Родоначальник Воронцовых-Вельяминовых, Протасий, по родословным книгам был тысяцким при Иване Калите, но при том же князе позже сделался тысяцким Алексей Петрович Хвост, попавший в опалу при Симеоне Гордом. Поэтому уже в договорной грамоте Симеона Гордого с братьями отмечается, что Алексей Петрович "…вшел в коромолу к великому князю". Младшие братья, Иван и Андрей, обещают не принимать крамольника и его детей "…и не надеятись вы его к собе до Олексеева живота". Этого Алексея Петровича отождествляют с боярином Алексеем Босоволковым, ездившим в 1347 г. в Тверь за невестой Симеона Гордого, впоследствии его третьей женой Марией. Это предположение находит полную опору в одном, правда, позднем летописном известии. По родословным книгам, отцом Алексея был Петр Босоволков, бывший у великого князя наместником московским. Позднейшие родословные выводили Босоволкова "…ис цысарские земли из Риму", но это предание – обычная выдумка родословцев, старательно выводившая русские дворянские роды из-за границы.
Тотчас же после смерти Симеона боярин Алексей Хвост занял должность московского тысяцкого. Таким образом, запрещение Ивану и Андрею принимать Алексея как будто говорит о том, что младшие братья великого князя поддерживали тысяцкого. В 1356 г. Алексей Петрович был таинственным образом убит. Это произошло как-то удивительно непонятно, сообщает современник, "…точно он был убит неведомо от кого и неведомо кем, только оказался лежащим на площади; некоторые говорили, что на него втайне совещались и составили заговор, и так от всех общей думой, как Андрей Боголюбский от Кучкович, так и этот пострадал от своей дружины". Летописец, писавший эти строки, видимо, знал больше, чем хотел сказать, но и без того сравнение Алексея Петровича с Андреем Боголюбским, а убийц – с Кучковичами очень показательно. Симпатии современников были на стороне убитого, а не его убийц.

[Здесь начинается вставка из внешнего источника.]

-- ==== Sys2Proof/Machine/Parts.lean ====
section
/-! DEFINITION. Parts.lean: partitions and their quotas: PART_CREATE, PART_SET, PART_DESTROY (R397 to R402). -/

namespace Sys2Proof.Machine

/-- The quotas in the arguments of PART_CREATE and PART_SET (R389). -/
def quotaOfArgs (f : Flight) : Quota :=
  { mask := f.arg 1 1, hostAccess := bitOf (f.arg 2 1) 0, enc := f.arg 3 1, dec := f.arg 4 1, slots := f.arg 5 1,
    hbm := f.arg 6 1, fab := f.arg 7 1, host := f.arg 8 1, spad := f.arg 10 2, hot := f.arg 12 2, frames := f.arg 16 4 }

/-- The allowed values of R398. -/
def State.quotaInRange (s : State) (q : Quota) : Bool :=
  decide (0 < q.mask) && decide (q.mask < 2 ^ s.slabCount) && decide (q.enc ≤ 4) && decide (q.dec ≤ 4)
    && [0, 2, 4, 8].contains q.slots && decide (q.hbm ≤ 128) && decide (q.fab ≤ 112) && decide (q.host ≤ 128)
    && decide (q.spad ≤ 1024) && decide (q.hot ≤ 1024) && decide (q.frames < 2 ^ 20)

/-- The partitions other than `p` that exist. -/
def State.others (s : State) (p : Nat) : List Part := ((s.parts.zipIdx.filter fun x => x.2 != p).map Prod.fst).filter Part.live

def sumBy {α : Type} (l : List α) (f : α → Nat) : Nat := sumNat (l.map f)

/-- Physical slots that a partition's block takes on a slab. -/
def Part.block (p : Part) (slab : Nat) : List Nat :=
  (List.range (p.quotaOn slab Quota.slots)).map fun i => p.slotBase.getD slab 0 + i

/-- Where a slots block of `n` goes on a slab whose slots `taken` are occupied (R399). -/
def placeBlock (taken : List Nat) (n : Nat) : Option Nat :=
  let freeAt : Nat → Nat → Bool := fun b k => (List.range k).all fun i => !taken.contains (b + i)
  if n = 0 then some 0
  else if n = 2 then
    match [0, 2, 4, 6].find? fun b => freeAt b 2 && !freeAt (b ^^^ 2) 2 with
    | some b => some b
    | none => [0, 2, 4, 6].find? fun b => freeAt b 2
  else if n = 4 then [0, 4].find? fun b => freeAt b 4
  else if freeAt 0 8 then some 0 else none

/-- The slot bases of a partition's new quotas, one for each slab: a block of the same size on a slab stays (R399). -/
def State.placeBlocks (s : State) (p : Nat) (q : Quota) : Option (List Nat) :=
  let old := s.part p
  (List.range 8).foldr (fun slab o => o.bind fun l =>
    if !bitOf q.mask slab then some (0 :: l)
    else if q.slots = old.quotaOn slab Quota.slots then some (old.slotBase.getD slab 0 :: l)
    else (placeBlock ((s.others p).map fun x => x.block slab).flatten q.slots).map fun b => b :: l) (some [])

/-- GSHARE that bound groups reserve on the link between two slabs (R257, R260). -/
def State.groupShare (s : State) (a b : Nat) : Nat :=
  sumBy s.parts fun p => sumBy p.ctxs fun c => sumBy c.groups fun g =>
    if g.members.contains a && g.members.contains b then g.gshare else 0

/-- The limits of R399 hold for partition `p` with quotas `q`. -/
def State.quotaFits (s : State) (p : Nat) (q : Quota) : Bool :=
  let os := s.others p
  let on : Nat → (Quota → Nat) → Nat := fun slab f => sumBy os fun x => x.quotaOn slab f
  let mine := maskList q.mask 8
  mine.all (fun k =>
    decide (on k Quota.spad + on k Quota.hot + q.spad + q.hot ≤ 1024)
      && decide (on k Quota.hbm + q.hbm ≤ 128)
      && decide (on k Quota.frames + q.frames ≤ (s.slab k).frames)
      && decide (on k Quota.fab + q.fab ≤ 112)
      && mine.all fun j => k == j ||
        decide (sumBy os (fun x => if bitOf x.q.mask k && bitOf x.q.mask j then x.q.fab else 0) + q.fab + s.groupShare k j ≤ 112))
    && decide (sumBy os (fun x => x.q.host) + q.host ≤ 128)
    && decide (sumBy os (fun x => x.q.enc) + q.enc ≤ 4)
    && decide (sumBy os (fun x => x.q.dec) + q.dec ≤ 4)

/-- PART_CREATE (R397 to R399, R297): the partition, with a fresh HBM key pair and its ring unset (R471). -/
def partCreate (s : State) (f : Flight) : State :=
  let p := f.arg 0 1
  let q := quotaOfArgs f
  if p = 0 || 15 < p || !s.quotaInRange q then s.failCmd f .argRange
  else if (s.part p).live then s.failCmd f .partBusy
  else match s.placeBlocks p q with
  | none => s.failCmd f .quota
  | some bases =>
    if !s.quotaFits p q then s.failCmd f .quota else
    let (n, s1) := s.entropyDraw
    let s2 := s1.modPart p fun _ => { Part.absent with live := true, q := q, slotBase := bases, key := n }
    (s2.modRing p fun r => { Ring.reset with classes := r.classes }).okCmd f

/-! ## PART_SET -/

/-- The largest share that a program loaded in the partition's contexts declares (R400). -/
def Part.declared (p : Part) (g : Geom → Nat) : Nat :=
  maxNat (p.ctxs.map fun c => (c.prog.map fun r => g r.geom).getD 0)

/-- Slabs that the partition's contexts, region homes, model parts, held results and codec sessions use (R400). -/
def State.slabsUsed (s : State) (p : Nat) : List Nat :=
  let q := s.part p
  (q.ctxs.map Ctx.slabs).flatten ++ q.regions.map Region.home ++
    (q.models.map fun m => (m.parts.map fun x => maskList x.mask 8).flatten).flatten ++ q.held.map Held.slab ++
    (s.codec.sessions.filter fun c => c.part == p).map CodecSession.home

/-- Codec cores of a kind held by the partition's open sessions (R400, R418). -/
def State.coresHeld (s : State) (p : Nat) (encode : Bool) : Nat :=
  sumNat ((s.codec.sessions.filter fun c => c.part == p && ((c.kind == 0) == encode)).map fun c => c.cores.length)

/-- The change is one that R400 refuses. -/
def State.setBusy (s : State) (p : Nat) (q : Quota) (bases : List Nat) : Bool :=
  let old := s.part p
  let resident : Nat → Bool := fun slab => old.ctxs.any fun c => c.occupies && c.slabs.contains slab
  (s.slabsUsed p).any (fun k => !bitOf q.mask k)
    || (List.range 8).any (fun k =>
      let newOn : Nat → Nat := fun v => if bitOf q.mask k then v else 0
      (resident k && (decide (newOn q.slots < old.quotaOn k Quota.slots) || decide (newOn q.spad < old.quotaOn k Quota.spad)
        || (decide (0 < old.quotaOn k Quota.slots) && bases.getD k 0 != old.slotBase.getD k 0)))
      || decide (newOn q.hot < old.hotUsed k) || decide (newOn q.frames < s.framesUsed p k))
    || decide (q.enc < s.coresHeld p true) || decide (q.dec < s.coresHeld p false)
    || decide (q.hbm < old.declared Geom.hbm) || decide (q.fab < old.declared Geom.fab)
    || decide (q.host < old.declared Geom.host)

/-- Lines of a partition's DPA window (R351). -/
def inWindow (p line : Nat) : Bool := line / 2 ^ 34 == p

/-- Send BISnpInv for lines that the filter records (R354, R356, R367). -/
def Port.backInvalidate (o : Port) (lines : List Nat) : Port :=
  let l := lines.filter fun x => o.snoop.contains x && !o.awaiting.contains x
  { o with awaiting := o.awaiting ++ l, bisnp := Nat.min (2 ^ 32 - 1) (o.bisnp + l.length) }

/-- Back-invalidate a partition's DPA window (R356). -/
def State.closeWindow (s : State) (p : Nat) : State := s.setPort (s.port.backInvalidate (s.port.snoop.filter (inWindow p)))

/-- No line of the window waits for the host (R356). -/
def State.windowClosed (s : State) (p : Nat) : Bool := !s.port.awaiting.any (inWindow p)

/-- PART_SET (R399, R400): the quotas change as one step; withdrawing HOST_ACCESS completes after R356. -/
def partSet (s : State) (f : Flight) : State :=
  let p := f.arg 0 1
  let q := quotaOfArgs f
  if 15 < p || !s.quotaInRange q then s.failCmd f .argRange
  else if !(s.part p).live then s.failCmd f .partUnknown
  else match s.placeBlocks p q with
  | none => s.failCmd f .quota
  | some bases =>
    if !s.quotaFits p q then s.failCmd f .quota
    else if s.setBusy p q bases then s.failCmd f .partBusy else
    let withdraw := (s.part p).q.hostAccess && !q.hostAccess
    let s1 := s.modPart p fun x => { x with q := q, slotBase := bases }
    if withdraw && !(s1.closeWindow p).windowClosed p then (s1.closeWindow p).busyCmd f
    else s1.okCmd f

/-! ## Destroying -/

/-- Drop every operation and passage of a partition from the slabs, and its groups (R82, R281, R402). -/
def Slab.dropPart (b : Slab) (p : Nat) (seqs : List Nat) : Slab :=
  let u := b.unbind fun k => k.1 == p
  { u with
    passq := u.passq.filter fun q => !seqs.contains q
    live := u.live.filter fun l => l.part != p
    owner := u.owner.filter fun q => !u.live.any fun l => l.seq == q && l.part == p
    inbound := u.inbound.filter fun w => w.part != p
    queues := u.queues.map fun q => q.filter fun o => o.part != p
    started := u.started.filter fun o => o.part != p
    lists := u.lists.filter fun l => !u.started.any fun o => o.id == l.id && o.part == p }

/-- Remove the partition's passages and operations from every slab, their outputs discarded (R82). -/
def State.dropPart (s : State) (p : Nat) : State :=
  let seqs := (s.flights.filter fun f => f.fn == p && f.run.isSome).map Flight.seq
  let s1 := (s.part p).ctxs.foldl (fun s c => s.stopOps p c.num 0 0) s
  s1.setSlabs (s1.slabs.map fun b => b.dropPart p seqs)

/-- Close the partition's codec sessions (R421). -/
def Codec.closePart (c : Codec) (p : Nat) : Codec :=
  let hs := (c.sessions.filter fun x => x.part == p).map CodecSession.handle
  { cores := c.cores.map fun k => if hs.contains k.holder then { k with holder := 0, part := 0, running := false } else k
    sessions := c.sessions.filter fun x => x.part != p }

/-- The commands of a partition in flight complete with ST_ABORTED (R383), but for the one that ends it. Flags that they
have raised are reported all the same (R23); the session ends with them, so their records are in plaintext. -/
def State.abortPart (s : State) (p self : Nat) : State :=
  s.setFlights (s.flights.map fun g =>
    if (g.fn == p) && g.seq != self then
      { g with status := .aborted, phase := .done, detail0 := 0, detail1 := 0, value := 0, outs := [], prot := false }
    else g)

/-- Disarm the context points of a partition (R487). -/
def State.disarmPartCtxs (s : State) (p : Nat) : State :=
  s.setTalus { s.talus with armed := s.talus.armed.filter fun a => !(a.fn == p && a.scope == 0) }

/-- Tear down every context of a partition as a faulting context is (R346, R416). -/
def State.teardownAll (s : State) (p : Nat) : State :=
  let s1 := (s.dropPart p).modPart p fun q => { q with ctxs := q.ctxs.map Ctx.tornDown }
  (s1.disarmPartCtxs p).dropBad fun x => match x with
    | .share q _ _ _ => q == p
    | .acc q _ _ _ _ => q == p
    | _ => false

/-- End a partition (R402): contexts, session, models, regions, held results, images, frames and keys go. -/
def State.destroyPart (s : State) (p self : Nat) : State :=
  let s0 := (s.abortPart p self).teardownAll p
  let s1 := s0.setCodec (s0.codec.closePart p)
  (s1.modPart p fun _ => Part.absent).dropBad fun x => placePart x == some p

/-- PART_DESTROY (R397, R402). -/
def partDestroy (s : State) (f : Flight) : State :=
  let p := f.arg 0 1
  if p = 0 || 15 < p then s.failCmd f .argRange
  else if !(s.part p).live then s.failCmd f .partUnknown
  else (s.destroyPart p f.seq).okCmd f

end Sys2Proof.Machine
end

Кто же принадлежал к дружине Алексея Петровича? Воскресенская летопись к словам "общею думою" прибавляет слово "бояр". Типографский летописец сообщает: "…нецые же глаголют, яко общею думою боярскою убьен бысть". В Никоновской летописи читаем об отъезде из Москвы в Рязань "…больших бояр московских" и возвращении в Москву только через год боярина Михаила и брата его Василия Васильевича Воронцова-Вельяминова. Отъезд бояр поставлен в тесную связь с тем, что "…бысть мятеж велий на Москве ради того убийства"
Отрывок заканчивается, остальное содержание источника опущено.